WORK INSTRUCTION:
All that is wanted is a word-for-word copy of the data from its first line to the line containing "s.runAt t (opPauseWatchdog port)", both included.

RECORDS PROVIDED:
=== Section Start ===

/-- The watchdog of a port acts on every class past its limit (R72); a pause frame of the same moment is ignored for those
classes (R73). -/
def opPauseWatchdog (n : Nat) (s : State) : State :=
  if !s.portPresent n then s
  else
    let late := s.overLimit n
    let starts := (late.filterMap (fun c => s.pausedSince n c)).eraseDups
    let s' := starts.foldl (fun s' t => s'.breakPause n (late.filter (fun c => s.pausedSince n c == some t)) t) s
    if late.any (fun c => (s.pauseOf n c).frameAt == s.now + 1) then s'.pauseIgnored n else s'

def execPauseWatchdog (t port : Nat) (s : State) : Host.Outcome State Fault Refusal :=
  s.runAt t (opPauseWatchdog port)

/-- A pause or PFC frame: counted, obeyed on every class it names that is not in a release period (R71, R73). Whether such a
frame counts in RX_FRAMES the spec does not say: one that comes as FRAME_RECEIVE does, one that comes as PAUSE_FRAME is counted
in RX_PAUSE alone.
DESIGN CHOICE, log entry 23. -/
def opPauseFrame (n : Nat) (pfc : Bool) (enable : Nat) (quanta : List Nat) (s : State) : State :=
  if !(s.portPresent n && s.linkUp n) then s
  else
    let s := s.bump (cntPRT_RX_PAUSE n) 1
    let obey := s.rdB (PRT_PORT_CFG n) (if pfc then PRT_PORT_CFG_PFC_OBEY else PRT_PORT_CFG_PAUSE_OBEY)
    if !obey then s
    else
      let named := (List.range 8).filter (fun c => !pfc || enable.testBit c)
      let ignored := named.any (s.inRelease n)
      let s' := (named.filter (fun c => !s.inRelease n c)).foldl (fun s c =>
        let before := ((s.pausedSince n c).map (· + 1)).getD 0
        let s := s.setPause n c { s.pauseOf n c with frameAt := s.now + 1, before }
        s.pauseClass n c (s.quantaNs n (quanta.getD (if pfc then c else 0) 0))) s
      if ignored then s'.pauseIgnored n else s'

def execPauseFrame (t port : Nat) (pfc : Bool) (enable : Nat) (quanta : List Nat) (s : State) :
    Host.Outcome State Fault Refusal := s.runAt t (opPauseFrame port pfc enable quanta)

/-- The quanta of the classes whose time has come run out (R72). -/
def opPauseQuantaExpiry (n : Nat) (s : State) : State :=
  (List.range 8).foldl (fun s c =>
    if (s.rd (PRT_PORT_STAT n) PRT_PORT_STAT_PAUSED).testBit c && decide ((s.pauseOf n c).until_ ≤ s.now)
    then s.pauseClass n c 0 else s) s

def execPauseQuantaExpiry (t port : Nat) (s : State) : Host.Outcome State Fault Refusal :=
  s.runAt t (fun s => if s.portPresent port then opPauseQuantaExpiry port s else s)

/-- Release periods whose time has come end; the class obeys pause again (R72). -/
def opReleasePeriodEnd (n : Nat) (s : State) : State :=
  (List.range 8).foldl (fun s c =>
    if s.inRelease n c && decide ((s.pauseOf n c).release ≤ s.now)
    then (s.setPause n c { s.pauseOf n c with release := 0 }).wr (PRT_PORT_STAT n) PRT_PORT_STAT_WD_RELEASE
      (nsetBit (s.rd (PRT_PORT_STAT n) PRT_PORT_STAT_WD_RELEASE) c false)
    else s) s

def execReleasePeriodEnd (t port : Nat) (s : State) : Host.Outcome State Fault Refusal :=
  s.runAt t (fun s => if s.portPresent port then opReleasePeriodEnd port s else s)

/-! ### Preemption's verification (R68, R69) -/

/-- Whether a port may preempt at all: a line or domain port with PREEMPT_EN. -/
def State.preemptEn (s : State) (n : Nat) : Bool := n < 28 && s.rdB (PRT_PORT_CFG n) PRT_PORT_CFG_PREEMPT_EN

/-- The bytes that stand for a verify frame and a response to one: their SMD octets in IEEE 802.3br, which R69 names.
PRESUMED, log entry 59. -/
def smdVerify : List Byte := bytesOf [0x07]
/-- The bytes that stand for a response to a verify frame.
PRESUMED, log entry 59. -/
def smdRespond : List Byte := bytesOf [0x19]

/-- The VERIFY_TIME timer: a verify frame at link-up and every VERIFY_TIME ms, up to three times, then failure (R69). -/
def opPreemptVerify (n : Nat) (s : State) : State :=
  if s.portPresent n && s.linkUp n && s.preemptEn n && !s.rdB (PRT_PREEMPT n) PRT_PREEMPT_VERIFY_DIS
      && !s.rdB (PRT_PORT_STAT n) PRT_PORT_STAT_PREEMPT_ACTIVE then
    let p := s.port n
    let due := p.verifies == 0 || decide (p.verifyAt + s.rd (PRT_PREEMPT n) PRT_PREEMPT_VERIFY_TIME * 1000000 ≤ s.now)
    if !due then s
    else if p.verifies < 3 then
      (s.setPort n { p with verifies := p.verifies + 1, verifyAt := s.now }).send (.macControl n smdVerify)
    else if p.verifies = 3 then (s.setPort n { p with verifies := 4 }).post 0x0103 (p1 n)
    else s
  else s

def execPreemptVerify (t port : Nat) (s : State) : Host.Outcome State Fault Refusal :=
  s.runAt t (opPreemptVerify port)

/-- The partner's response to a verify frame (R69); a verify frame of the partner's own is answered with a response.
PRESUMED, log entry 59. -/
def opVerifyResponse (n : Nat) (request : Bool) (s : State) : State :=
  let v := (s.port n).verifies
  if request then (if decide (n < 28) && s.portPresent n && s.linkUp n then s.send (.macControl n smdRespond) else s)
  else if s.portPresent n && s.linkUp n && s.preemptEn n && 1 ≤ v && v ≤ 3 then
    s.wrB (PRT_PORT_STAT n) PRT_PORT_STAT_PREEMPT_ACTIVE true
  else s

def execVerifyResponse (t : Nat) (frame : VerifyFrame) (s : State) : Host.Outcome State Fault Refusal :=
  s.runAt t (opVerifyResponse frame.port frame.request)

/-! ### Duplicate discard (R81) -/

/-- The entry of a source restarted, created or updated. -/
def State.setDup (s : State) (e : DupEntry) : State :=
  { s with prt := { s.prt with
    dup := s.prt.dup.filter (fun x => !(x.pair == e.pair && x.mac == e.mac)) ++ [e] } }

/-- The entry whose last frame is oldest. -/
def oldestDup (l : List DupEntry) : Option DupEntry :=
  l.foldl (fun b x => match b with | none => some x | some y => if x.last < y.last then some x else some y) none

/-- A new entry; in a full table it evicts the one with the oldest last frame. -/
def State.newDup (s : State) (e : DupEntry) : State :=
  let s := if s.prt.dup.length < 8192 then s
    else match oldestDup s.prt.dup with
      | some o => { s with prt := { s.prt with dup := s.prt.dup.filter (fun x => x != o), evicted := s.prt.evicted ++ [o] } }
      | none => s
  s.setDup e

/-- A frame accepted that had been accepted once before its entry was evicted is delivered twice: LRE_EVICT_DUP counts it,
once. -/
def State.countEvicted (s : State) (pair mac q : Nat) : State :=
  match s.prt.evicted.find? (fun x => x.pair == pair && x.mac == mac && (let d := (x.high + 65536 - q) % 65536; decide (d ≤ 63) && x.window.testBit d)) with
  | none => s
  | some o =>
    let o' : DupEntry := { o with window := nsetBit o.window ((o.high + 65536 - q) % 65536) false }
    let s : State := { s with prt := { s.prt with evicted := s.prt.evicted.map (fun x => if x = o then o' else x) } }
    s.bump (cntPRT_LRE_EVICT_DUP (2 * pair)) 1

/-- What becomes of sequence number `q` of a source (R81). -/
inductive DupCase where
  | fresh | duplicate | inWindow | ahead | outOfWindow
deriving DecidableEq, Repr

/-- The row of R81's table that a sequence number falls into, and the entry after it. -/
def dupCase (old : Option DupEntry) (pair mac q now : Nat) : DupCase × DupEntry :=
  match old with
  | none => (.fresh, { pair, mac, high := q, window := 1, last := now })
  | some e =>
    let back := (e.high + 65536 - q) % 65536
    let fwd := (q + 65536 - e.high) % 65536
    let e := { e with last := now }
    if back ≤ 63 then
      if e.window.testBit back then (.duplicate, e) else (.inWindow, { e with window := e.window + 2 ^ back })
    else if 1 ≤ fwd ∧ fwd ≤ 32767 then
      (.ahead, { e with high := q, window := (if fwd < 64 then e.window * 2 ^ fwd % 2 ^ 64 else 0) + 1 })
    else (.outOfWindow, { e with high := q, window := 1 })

=== Section End ===

SOLUTION TO THE EXERCISE:
/-- The watchdog of a port acts on every class past its limit (R72); a pause frame of the same moment is ignored for those
classes (R73). -/
def opPauseWatchdog (n : Nat) (s : State) : State :=
  if !s.portPresent n then s
  else
    let late := s.overLimit n
    let starts := (late.filterMap (fun c => s.pausedSince n c)).eraseDups
    let s' := starts.foldl (fun s' t => s'.breakPause n (late.filter (fun c => s.pausedSince n c == some t)) t) s
    if late.any (fun c => (s.pauseOf n c).frameAt == s.now + 1) then s'.pauseIgnored n else s'

def execPauseWatchdog (t port : Nat) (s : State) : Host.Outcome State Fault Refusal :=
  s.runAt t (opPauseWatchdog port)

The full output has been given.